Bovine liver samples were obtained from animals slaughtered in the municipal slaughterhouse of Zumpango, Mexico State, Mexico, following the local care legislation NOM-033-SAG/ZOO-2014. Methods to slaughter domestic and wild animals (Diario Oficial de la Federación 2015). The animals were finished in a feedlot pen, and during the feeding period, they did not receive any type of β-adrenergic drug. The livers were collected, washed with cold Krebs-Henseleit buffer (D-glucose 11 mM, MgSO₄ 1.2 mM, KH₂PO₄ 1.2 mM, KCl mM 4.7 mM, NaCl 118 mM, CaCl₂ 1.25 mM, NaHCO₃ 25 mM pH 7.4) and transported to the laboratory; in addition, the tissue fractions were placed on a tissue slicer Leica VT 1200 (Leica Biosystems, Wetzlar, Germany) containing dissection solution (CaCl₂ 1 mM, D-glucose 10 mM, KCl 4 mM, MgCl₂5 mM, NaHCO₃ 26 mM, phenol red 0.1 %, pH 7.4). Then, to be cut with an oscillating blade, where was obtained slices of 200mm-250mm wide and 8 mm in diameter.

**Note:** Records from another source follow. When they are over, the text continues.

-- ==== Sys2Proof/Certificates/Slice0/Obligations.lean ====
section
/-! DEFINITION. The statements for the provers. Bits of INT_STATUS: 0b001 DONE, 0b010 ERR, 0b100 WERR (R34). -/

open Sys2Proof Sys2Proof.Machine

/-! ### Encoding -/

/-- Decode and encode agree on all words (R106, R118): a word decodes to a command exactly when it is that command's word. -/
def Obligations.DecodeIffEncode : Prop :=
  ∀ (w : Word) (i : Instr), decode w = .ok i ↔ encode i = w

/-- R105: the formula of validity, the decoder, and the thirteen valid words are one and the same set. -/
def Obligations.ThirteenValidWords : Prop :=
  ∀ w : Word,
    ((∃ i, decode w = .ok i) ↔
      (w.extractLsb' 7 25 = 0#25 ∧
        (w.extractLsb' 0 4 = 0x1#4 ∨
          (w.extractLsb' 0 4 ∈ [0x0#4, 0x2#4, 0x3#4, 0x4#4, 0xF#4] ∧ w.extractLsb' 4 3 = 0#3)))) ∧
    ((∃ i, decode w = .ok i) ↔ validWord w = true) ∧
    ((∃ i, decode w = .ok i) ↔
      w ∈ [0x00000000#32, 0x00000001#32, 0x00000011#32, 0x00000021#32, 0x00000031#32, 0x00000041#32, 0x00000051#32,
        0x00000061#32, 0x00000071#32, 0x00000002#32, 0x00000003#32, 0x00000004#32, 0x0000000F#32])

/-- R118: each command's one word, the examples of illegal words, and that CONFIGURE 4 to 7 complete with UnknownType. -/
def Obligations.CommandWordsOfTheSpec : Prop :=
  decode 0x00000000#32 = .ok .nop ∧ encode .nop = 0x00000000#32 ∧
  decode 0x00000001#32 = .ok (.configure 0#3) ∧ encode (.configure 0#3) = 0x00000001#32 ∧
  decode 0x00000011#32 = .ok (.configure 1#3) ∧ encode (.configure 1#3) = 0x00000011#32 ∧
  decode 0x00000021#32 = .ok (.configure 2#3) ∧ encode (.configure 2#3) = 0x00000021#32 ∧
  decode 0x00000031#32 = .ok (.configure 3#3) ∧ encode (.configure 3#3) = 0x00000031#32 ∧
  decode 0x00000041#32 = .ok (.configure 4#3) ∧ encode (.configure 4#3) = 0x00000041#32 ∧
  decode 0x00000051#32 = .ok (.configure 5#3) ∧ encode (.configure 5#3) = 0x00000051#32 ∧
  decode 0x00000061#32 = .ok (.configure 6#3) ∧ encode (.configure 6#3) = 0x00000061#32 ∧
  decode 0x00000071#32 = .ok (.configure 7#3) ∧ encode (.configure 7#3) = 0x00000071#32 ∧
  decode 0x00000002#32 = .ok .decrypt ∧ encode .decrypt = 0x00000002#32 ∧
  decode 0x00000003#32 = .ok .encrypt ∧ encode .encrypt = 0x00000003#32 ∧
  decode 0x00000004#32 = .ok .release ∧ encode .release = 0x00000004#32 ∧
  decode 0x0000000F#32 = .ok .sreset ∧ encode .sreset = 0x0000000F#32 ∧
  (∀ w ∈ [0x00000005#32, 0x0000000E#32, 0x00000012#32, 0x00000081#32, 0x8000000F#32], ∀ i, decode w ≠ .ok i) ∧
  ∀ ty ∈ [4#3, 5#3, 6#3, 7#3], ∀ s, ∃ t, exec (.configure ty) s = .next t ∧ t.errCode = .unknownType

/-! ### Reset -/

/-- R55: the reset value of every piece of state, at reset, after a hardware reset and after SRESET, in any state; STATUS then
reads 0 and ID reads 0x48533101. The inputs to come and the last answer of the bus, the model's own fields, stay. -/
def Obligations.ResetLeavesTheResetValues : Prop :=
  (ResetValues State.reset ∧ regRead .status State.reset = 0#32 ∧ regRead .id State.reset = 0x48533101#32) ∧
  (∀ s es, s.events = .hardwareReset :: es →
    ∃ t, step s = .next t ∧ ResetValues t ∧ regRead .status t = 0#32 ∧ regRead .id t = 0x48533101#32 ∧
      t.events = es ∧ t.reply = s.reply) ∧
  (∀ s, ∃ t, exec .sreset s = .next t ∧ ResetValues t ∧ regRead .status t = 0#32 ∧ regRead .id t = 0x48533101#32 ∧
    t.events = s.events ∧ t.reply = s.reply)

/-- R301: the host's write of the SRESET word resets in its own step, whether or not BUSY is 1, to exactly what the hardware
reset gives. -/
def Obligations.SresetWriteEqualsHardwareReset : Prop :=
  ∀ s es, SresetMoves s es →
    ∃ t, step s = .next t ∧ ResetValues t ∧ t.events = es ∧ t.reply = .written ∧
      step { s with events := .hardwareReset :: es } = .next { t with reply := s.reply }

/-! ### Steps -/

/-- The engine's move is enabled exactly while BUSY = 1 (R211): then it runs the command that PEND holds, its input consumed and
nothing else changed around it; with BUSY = 0 it changes no state of the block. That a list of inputs says who moves, and may
name the engine while BUSY = 0, is the model's choice (log 1). -/
def Obligations.EngineRunsTheCommandInFlight : Prop :=
  (∀ s es i, EngineMoves s es → s.busy = true → decode (commandWord s.pendOp s.pendType) = .ok i → i ≠ .sreset →
    step s = exec i { s with events := es }) ∧
  (∀ s es, EngineMoves s es → s.busy = false → step s = .next { s with events := es })

/-- The host's write of the SRESET word runs SRESET (R182, R250), its input consumed and the write answered. -/
def Obligations.SresetWriteRunsSreset : Prop :=
  ∀ s es, SresetMoves s es → step s = exec .sreset { s with events := es, reply := .written }

/-- A command's word placed for the next step is what the next step runs: as the command in flight, or for SRESET as the
host's write. How a word is placed is the model's choice (log 9). -/
def Obligations.PlacedCommandRunsNext : Prop :=
  ∀ (s : State) (w : Word) (i : Instr), decode w = .ok i →
    step (s.withFetchWord 32 w.toNat) =
      exec i (if i = .sreset then { s with reply := .written }
        else { s with lastOp := w.extractLsb' 0 4, pendOp := w.extractLsb' 0 4, pendType := w.extractLsb' 4 3, busy := true })

/-- R210, R213: a word written to CMD while idle sets LAST_OP; a valid one is latched in PEND and sets BUSY, an illegal one is
refused with IllegalCommand; nothing else changes. -/
def Obligations.IdleCommandWriteIssuesOrRefuses : Prop :=
  ∀ s v es, HostMoves s (.write 0x004#12 4 v) es → s.busy = false → v ≠ 0x0000000F#32 →
    (validWord v = true →
      step s = .next { s with
        events := es, reply := .written, lastOp := v.extractLsb' 0 4, pendOp := v.extractLsb' 0 4,
        pendType := v.extractLsb' 4 3, busy := true }) ∧
    (validWord v = false →
      step s = .next { s with
        events := es, reply := .written, lastOp := v.extractLsb' 0 4, errCode := .illegalCommand,
        intStatus := s.intStatus ||| 0b011#3 })

/-! ### The register window -/

/-- R186: while BUSY, a write to CMD other than the exact SRESET word, and every write to LEN, ENC_KEY, INT_KEY, IV and
DATA_IN, sets WERR and changes nothing else. -/
def Obligations.BusyGateDropsWrites : Prop :=
  ∀ s off v es, HostMoves s (.write off 4 v) es → s.busy = true → off.toNat % 4 = 0 →
    ((off.toNat = 0x004 ∧ v ≠ 0x0000000F#32) ∨ off.toNat = 0x014 ∨ (0x100 ≤ off.toNat ∧ off.toNat < 0x190) ∨
      (0x1C0 ≤ off.toNat ∧ off.toNat < 0x200)) →
    step s = .next { s with events := es, reply := .written, intStatus := s.intStatus ||| 0b100#3 }

/-- R187: INT_STATUS (write 1 to clear, R34), INT_ENABLE (R38) and the exact SRESET word are accepted while BUSY; and while idle
they do the same (R182). -/
def Obligations.WritesAcceptedWhileBusy : Prop :=
  ∀ s v es,
    (HostMoves s (.write 0x00C#12 4 v) es →
      ∃ x : BitVec 3, step s = .next { s with events := es, reply := .written, intStatus := x } ∧
        ∀ i, i < 3 → x.getLsbD i = (s.intStatus.getLsbD i && !v.getLsbD i)) ∧
    (HostMoves s (.write 0x010#12 4 v) es →
      ∃ x : BitVec 3, step s = .next { s with events := es, reply := .written, intEnable := x } ∧
        ∀ i, i < 3 → x.getLsbD i = v.getLsbD i) ∧
    (SresetMoves s es → ∃ t, step s = .next t ∧ ResetValues t ∧ t.events = es)

/-- R184: a write to ID, STATUS or DATA_OUT changes nothing, BUSY or not; a read of CMD, ENC_KEY or INT_KEY returns 0. -/
def Obligations.ReadOnlyAndWriteOnlyRegisters : Prop :=
  ∀ s off es, off.toNat % 4 = 0 →
    (∀ v, HostMoves s (.write off 4 v) es →
      (off.toNat = 0x000 ∨ off.toNat = 0x008 ∨ (0x200 ≤ off.toNat ∧ off.toNat < 0x240)) →
      step s = .next { s with events := es, reply := .written }) ∧
    (HostMoves s (.read off 4) es → (off.toNat = 0x004 ∨ (0x100 ≤ off.toNat ∧ off.toNat < 0x180)) →
      step s = .next { s with events := es, reply := .data 0#32 })

/-- R72: an access of another size, misaligned, or at an offset outside every register is refused: the host learns the offset
and the direction, as its platform reports them, and the block changes no state. Every other access is not refused. The host learns it from the
model's field reply (log 2, log 3); that the platform's report is a number that depends on the offset and the direction alone is
the model's choice (log 5). -/
def Obligations.BusErrorsChangeNothing : Prop :=
  ∀ s off size es,
    ((size ≠ 4 ∨ off.toNat % 4 ≠ 0 ∨ (0x018 ≤ off.toNat ∧ off.toNat ≤ 0x0FF) ∨
        (0x190 ≤ off.toNat ∧ off.toNat ≤ 0x1BF) ∨ 0x240 ≤ off.toNat) →
      (HostMoves s (.read off size) es → step s = .next { s with events := es, reply := .busError off .read }) ∧
      (∀ v, HostMoves s (.write off size v) es →
        step s = .next { s with events := es, reply := .busError off .write }) ∧
      State.busReport { s with events := es, reply := .busError off .read } = some (Config.busErrorResponse off false) ∧
      State.busReport { s with events := es, reply := .busError off .write } = some (Config.busErrorResponse off true)) ∧
    (size = 4 → off.toNat % 4 = 0 →
      (off.toNat < 0x018 ∨ (0x100 ≤ off.toNat ∧ off.toNat < 0x190) ∨ (0x1C0 ≤ off.toNat ∧ off.toNat < 0x240)) →
      (HostMoves s (.read off size) es → ∃ t x, step s = .next t ∧ t.reply = .data x) ∧
      (∀ v, HostMoves s (.write off size v) es → ∃ t, step s = .next t ∧ t.reply = .written))
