-- ==== Sys2Proof/Tests/Slice0.lean ====
section
/-! SUPPORT. Tests against the spec's own vectors (95_test_vectors.md, named V<n>), and a witness for every statement that has
hypotheses. -/

namespace Sys2Proof.Tests

open Sys2Proof Sys2Proof.Machine

/-! ### Helpers -/

/-- The byte string of a list of big-endian words (the notation of 95_test_vectors.md). -/
def bytesOf (ws : List Word) : List Byte := ws.flatMap be32

/-- `EK` of the common data. -/
def ek : List Byte := bytesOf [0xb08c70cf#32, 0xbcb0eb6c#32, 0xab7e82c6#32, 0xb75da520#32,
  0x72ae62b2#32, 0xbf4b990b#32, 0xb80a48d8#32, 0x141eec07#32]

/-- `IK` of the common data. -/
def ik : List Byte := bytesOf [0xbf77ec55#32, 0xc30130c1#32, 0xd8cd1862#32, 0xed2a4cd2#32,
  0xc76ac33b#32, 0xc0c4ce8a#32, 0x3d3bbd3a#32, 0xd5687792#32]

/-- `IV0` of the common data. -/
def iv0 : List Byte := bytesOf [0x386e3ac0#32, 0x000c0a08#32, 0x01234567#32, 0x89abcdef#32]

/-- The payload 00 .. 0f of V1. -/
def payload1 : List Byte := bytesOf [0x00010203#32, 0x04050607#32, 0x08090a0b#32, 0x0c0d0e0f#32]

/-- The token of V1, its fifth word and its tag word given. -/
def token (c tag : Word) : List Byte :=
  iv0 ++ bytesOf [c, 0x573fbf46#32, 0x45ef060b#32, 0x17a667a6#32, tag]

/-- "KEYED" under the fixture keys with a type code (V40). -/
def keyed (t : BitVec 3) : State :=
  { State.reset with lifecycle := .keyed, actType := t, actEncKey := ek, actIntKey := ik, lastOp := 0x1#4, intStatus := 0b001#3 }

/-- The start state of V1, with its token's fifth word and tag word given. -/
def loaded (c tag : Word) : State := { keyed 0#3 with dataIn := Memory.ofBytes (token c tag), len := 0x00000024#32, lastOp := 0x2#4 }

/-- The start state of V2. -/
def plain : State :=
  { keyed 0#3 with dataIn := Memory.ofBytes payload1, ivBuf := Memory.ofBytes iv0, len := 0x00001010#32, lastOp := 0x3#4 }

/-- A command in flight in a state, with the inputs to come. -/
def inFlight (s : State) (op : BitVec 4) (t : BitVec 3) (es : List Event) : State :=
  { s with busy := true, lastOp := op, pendOp := op, pendType := t, events := es }

/-- The state an outcome carries. -/
def nextOf : Host.Outcome State Fault Refusal → Option State
  | .next t => some t
  | _ => none

/-- An outcome is a next state with the property. -/
def nextHas (o : Host.Outcome State Fault Refusal) (p : State → Bool) : Bool := (nextOf o).any p

theorem of_nextHas (o : Host.Outcome State Fault Refusal) (p : State → Bool) (h : nextHas o p = true) :
    ∃ (t : State), o = .next t ∧ p t = true := by
  cases o with
  | next t => exact ⟨t, rfl, h⟩
  | fault r => cases h
  | refused r => cases h

/-! ### WellFormed smoke tests: each check refuses an ill-formed word (R105, R107, R108, R110) -/

theorem test_validWord_refuses_reserved_bit_7 : validWord 0x00000081#32 = false := by decide
theorem test_validWord_refuses_reserved_bit_31 : validWord 0x8000000F#32 = false := by decide
theorem test_validWord_refuses_reserved_opcodes : ∀ op : BitVec 4, 0x5 ≤ op.toNat → op.toNat ≤ 0xE →
    validWord (0#28 ++ op) = false := by decide
theorem test_validWord_refuses_misplaced_type : ∀ t : BitVec 3, t ≠ 0#3 →
    ∀ op ∈ [0x0#4, 0x2#4, 0x3#4, 0x4#4, 0xF#4], validWord (0#25 ++ t ++ op) = false := by decide
theorem test_validWord_accepts_configure_7 : validWord 0x00000071#32 = true := by decide

/-! ### Decoding: words written out field by field, RSVD, TYPE, OP (R101, R102), with every cause of refusal (R106) -/

theorem test_decode_nop : decode (0b0000000000000000000000000#25 ++ 0b000#3 ++ 0b0000#4) = .ok .nop := by decide
theorem test_decode_configure :
    decode (0b0000000000000000000000000#25 ++ 0b011#3 ++ 0b0001#4) = .ok (.configure 0b011#3) := by decide
theorem test_decode_decrypt : decode (0b0000000000000000000000000#25 ++ 0b000#3 ++ 0b0010#4) = .ok .decrypt := by decide
theorem test_decode_encrypt : decode (0b0000000000000000000000000#25 ++ 0b000#3 ++ 0b0011#4) = .ok .encrypt := by decide
theorem test_decode_release : decode (0b0000000000000000000000000#25 ++ 0b000#3 ++ 0b0100#4) = .ok .release := by decide
theorem test_decode_sreset : decode (0b0000000000000000000000000#25 ++ 0b000#3 ++ 0b1111#4) = .ok .sreset := by decide
theorem test_decode_bit_7 : decode 0x00000081#32 = .error .reservedBits := by decide
theorem test_decode_opcode_5 : decode 0x00000005#32 = .error .reservedOpcode := by decide
theorem test_decode_decrypt_with_type : decode 0x00000012#32 = .error .misplacedType := by decide
theorem test_decodeTableWord : decodeTableWord 32 0x31 = some (.configure 3#3) ∧ decodeTableWord 32 0x1F = none := by decide

/-! ### Primitives (V20 to V28) -/

/-- V20: "abc". -/
theorem test_sha1_abc : sha1 [0x61#8, 0x62#8, 0x63#8] =
    bytesOf [0xa9993e36#32, 0x4706816a#32, 0xba3e2571#32, 0x7850c26c#32, 0x9cd0d89d#32] := by decide +kernel

/-- V22: 56 bytes, two blocks. -/
theorem test_sha1_two_blocks : sha1 (bytesOf [0x61626364#32, 0x62636465#32, 0x63646566#32, 0x64656667#32, 0x65666768#32,
    0x66676869#32, 0x6768696a#32, 0x68696a6b#32, 0x696a6b6c#32, 0x6a6b6c6d#32, 0x6b6c6d6e#32, 0x6c6d6e6f#32, 0x6d6e6f70#32,
    0x6e6f7071#32]) = bytesOf [0x84983e44#32, 0x1c3bd26e#32, 0xbaae4aa1#32, 0xf95129e5#32, 0xe54670f1#32] := by decide +kernel

/-- V24: key "Jefe", message "what do ya want for nothing?". -/
theorem test_hmac_jefe : hmacSha1 (bytesOf [0x4a656665#32]) (bytesOf [0x77686174#32, 0x20646f20#32, 0x79612077#32,
    0x616e7420#32, 0x666f7220#32, 0x6e6f7468#32, 0x696e673f#32]) =
    bytesOf [0xeffcdf6a#32, 0xe5eb2fa2#32, 0xd27416d5#32, 0xf184df9c#32, 0x259a7c79#32] := by decide +kernel

/-- V28: the digest that stands for a 65-byte key. -/
theorem test_sha1_of_long_key : sha1 ((List.range 65).map (BitVec.ofNat 8)) =
    bytesOf [0x69bd728a#32, 0xd6e13cd7#32, 0x6ff19751#32, 0xfde427b0#32, 0x0e395746#32] := by decide +kernel

/-- V25. -/
theorem test_keystreamPad : keystreamPad ek iv0 =
    bytesOf [0xe98dcb45#32, 0x533ab941#32, 0x4de60c00#32, 0x1bab69a9#32, 0xea63f9d1#32] := by decide +kernel

/-- V26. -/
theorem test_integrityTag : integrityTag ik payload1 iv0 = bytesOf [0x17c66bcb#32] := by decide +kernel

/-- V27. -/
theorem test_ctEqual4 : ctEqual4 (bytesOf [0x17c66bcb#32]) (bytesOf [0x17c66bcb#32]) = true ∧
    ctEqual4 (bytesOf [0x17c66bcb#32]) (bytesOf [0x17c66bca#32]) = false ∧
    ctEqual4 (bytesOf [0x17c66bcb#32]) (bytesOf [0x97c66bcb#32]) = false ∧
    ctEqual4 (bytesOf [0x00000000#32]) (bytesOf [0xffffffff#32]) = false := by decide

/-! ### Commands, one step each -/

/-- V70: NOP as the first command after reset. -/
theorem test_nop_from_reset : nextHas (step (State.reset.withFetchWord 32 0x00000000))
    (fun t => t.statusWord == 0x00000000#32 && t.intStatus == 0b001#3) = true := by decide

/-- V40: CONFIGURE HYPERLOCAL with 32-byte keys. -/
theorem test_configure_hyperlocal : nextHas
    (step (State.withFetchWord { State.reset with
      encKeyStage := Memory.ofBytes ek, intKeyStage := Memory.ofBytes ik, len := 0x20200000#32 } 32 0x00000031))
    (fun t => t.statusWord == 0x00001036#32 && t.intStatus == 0b001#3 && t.actEncKey == ek && t.actIntKey == ik) = true := by
  decide +kernel

/-- V44: CONFIGURE 5 with ek = 65 reports the type, not the key length, and keeps the configuration. -/
theorem test_configure_checks_the_type_first : nextHas
    (step (State.withFetchWord { keyed 3#3 with len := 0x20410000#32, intStatus := 0#3 } 32 0x00000051))
    (fun t => t.statusWord == 0x00001136#32 && t.intStatus == 0b011#3) = true := by decide +kernel

/-- V1: the fixture decrypts. -/
theorem test_decrypt_fixture : nextHas (exec .decrypt (loaded 0xe98cc946#32 0x17c66bcb#32))
    (fun t => t.statusWord == 0x00102006#32 && t.dataOut == Memory.ofBytes payload1) = true := by decide +kernel

/-- V13: one ciphertext bit flipped, the earlier payload still in DATA_OUT. -/
theorem test_decrypt_tampered : nextHas
    (exec .decrypt { loaded 0xe88cc946#32 0x17c66bcb#32 with dataOut := Memory.ofBytes payload1, outLen := 16#8 })
    (fun t => t.statusWord == 0x00102506#32 && t.dataOut == Memory.ofBytes payload1 && t.intStatus == 0b011#3) = true := by
  decide +kernel

/-- V2: the fixture is reproduced. -/
theorem test_encrypt_fixture : nextHas (exec .encrypt plain)
    (fun t => t.statusWord == 0x00243006#32 && t.dataOut == Memory.ofBytes (token 0xe98cc946#32 0x17c66bcb#32)) = true := by
  decide +kernel

/-- V67: both lengths wrong reports the IV length. -/
theorem test_encrypt_checks_the_iv_first : nextHas (exec .encrypt { plain with len := 0x00000F11#32 })
    (fun t => t.statusWord == 0x00003306#32) = true := by decide +kernel

/-- V71: RELEASE after V1. -/
theorem test_release : nextHas (step (State.withFetchWord
      { loaded 0xe98cc946#32 0x17c66bcb#32 with dataOut := Memory.ofBytes payload1, outLen := 16#8 } 32 0x00000004))
    (fun t => t.statusWord == 0x00004008#32 && t.intStatus == 0b001#3 && t.dataIn == [] && t.dataOut == [] &&
      t.len == 0#32) = true := by decide +kernel

/-- V77: SRESET with a DECRYPT in flight. -/
theorem test_sreset_while_busy : nextHas
    (step (State.withFetchWord { inFlight (loaded 0xe98cc946#32 0x17c66bcb#32) 0x2#4 0#3 [] with intEnable := 0b111#3 } 32 0x0F))
    (fun t => t == { State.reset with reply := .written }) = true := by decide +kernel

/-- V51, V52, V66, V42: the numbers of NotConfigured, BadMessageLength, BadPlainLength and BadKeyLength in STATUS. -/
theorem test_error_numbers :
    nextHas (step (State.withFetchWord State.reset 32 0x00000002)) (fun t => t.statusWord == 0x00002600#32) = true ∧
    nextHas (step (State.withFetchWord { loaded 0xe98cc946#32 0x17c66bcb#32 with len := 0x00000023#32 } 32 0x00000002))
      (fun t => t.statusWord == 0x00002206#32) = true ∧
    nextHas (step (State.withFetchWord { plain with len := 0x0000100F#32 } 32 0x00000003))
      (fun t => t.statusWord == 0x00003406#32) = true ∧
    nextHas (step (State.withFetchWord { State.reset with len := 0x20410000#32 } 32 0x00000001))
      (fun t => t.statusWord == 0x00001700#32) = true := by decide +kernel

/-! ### Host accesses and issue, one step each -/

/-- V72: an illegal word while idle. -/
theorem test_refused_word : nextHas (step { State.reset with events := [wr 0x004#12 0x00000005#32] })
    (fun t => t.statusWord == 0x00005800#32 && t.intStatus == 0b011#3 && t.busy == false) = true := by decide

/-- V78: a word that is SRESET but for one bit, while busy. -/
theorem test_near_sreset_dropped : nextHas (step (inFlight (keyed 0#3) 0x2#4 0#3 [wr 0x004#12 0x0000001F#32]))
    (fun t => t.intStatus == 0b101#3 && t.lastOp == 0x2#4 && t.busy) = true := by decide +kernel

/-- V39: STATUS read while a DECRYPT is in flight. -/
theorem test_status_while_busy : nextHas (step (inFlight (keyed 0#3) 0x2#4 0#3 [rd 0x008#12]))
    (fun t => t.reply == .data 0x00002007#32) = true := by decide +kernel

/-- V32: DATA_IN[0] is packed big-endian. -/
theorem test_buffer_write : nextHas (step { State.reset with events := [wr 0x1C0#12 0x386e3ac0#32] })
    (fun t => t.dataIn == [(0, 0x38#8), (1, 0x6e#8), (2, 0x3a#8), (3, 0xc0#8)]) = true := by decide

Bovine precision-cut liver slices culture

Precision-cut liver slices (PCLS) were placed on 6-well polystyrene plates containing 3.0 mL of cell culture medium DMEM (Corning, NY., USA) supplemented with 10% fetal bovine serum (Sigma-Aldrich, MO., USA) and 1% of antibiotic-antifungal solution 100x (Gibco, M.A., USA). PCLS were incubated at 37°C, with 95% of O₂, 5% of CO₂ for one hour to normalize culture conditions before starting the treatment (Olinga & Schuppan 2013).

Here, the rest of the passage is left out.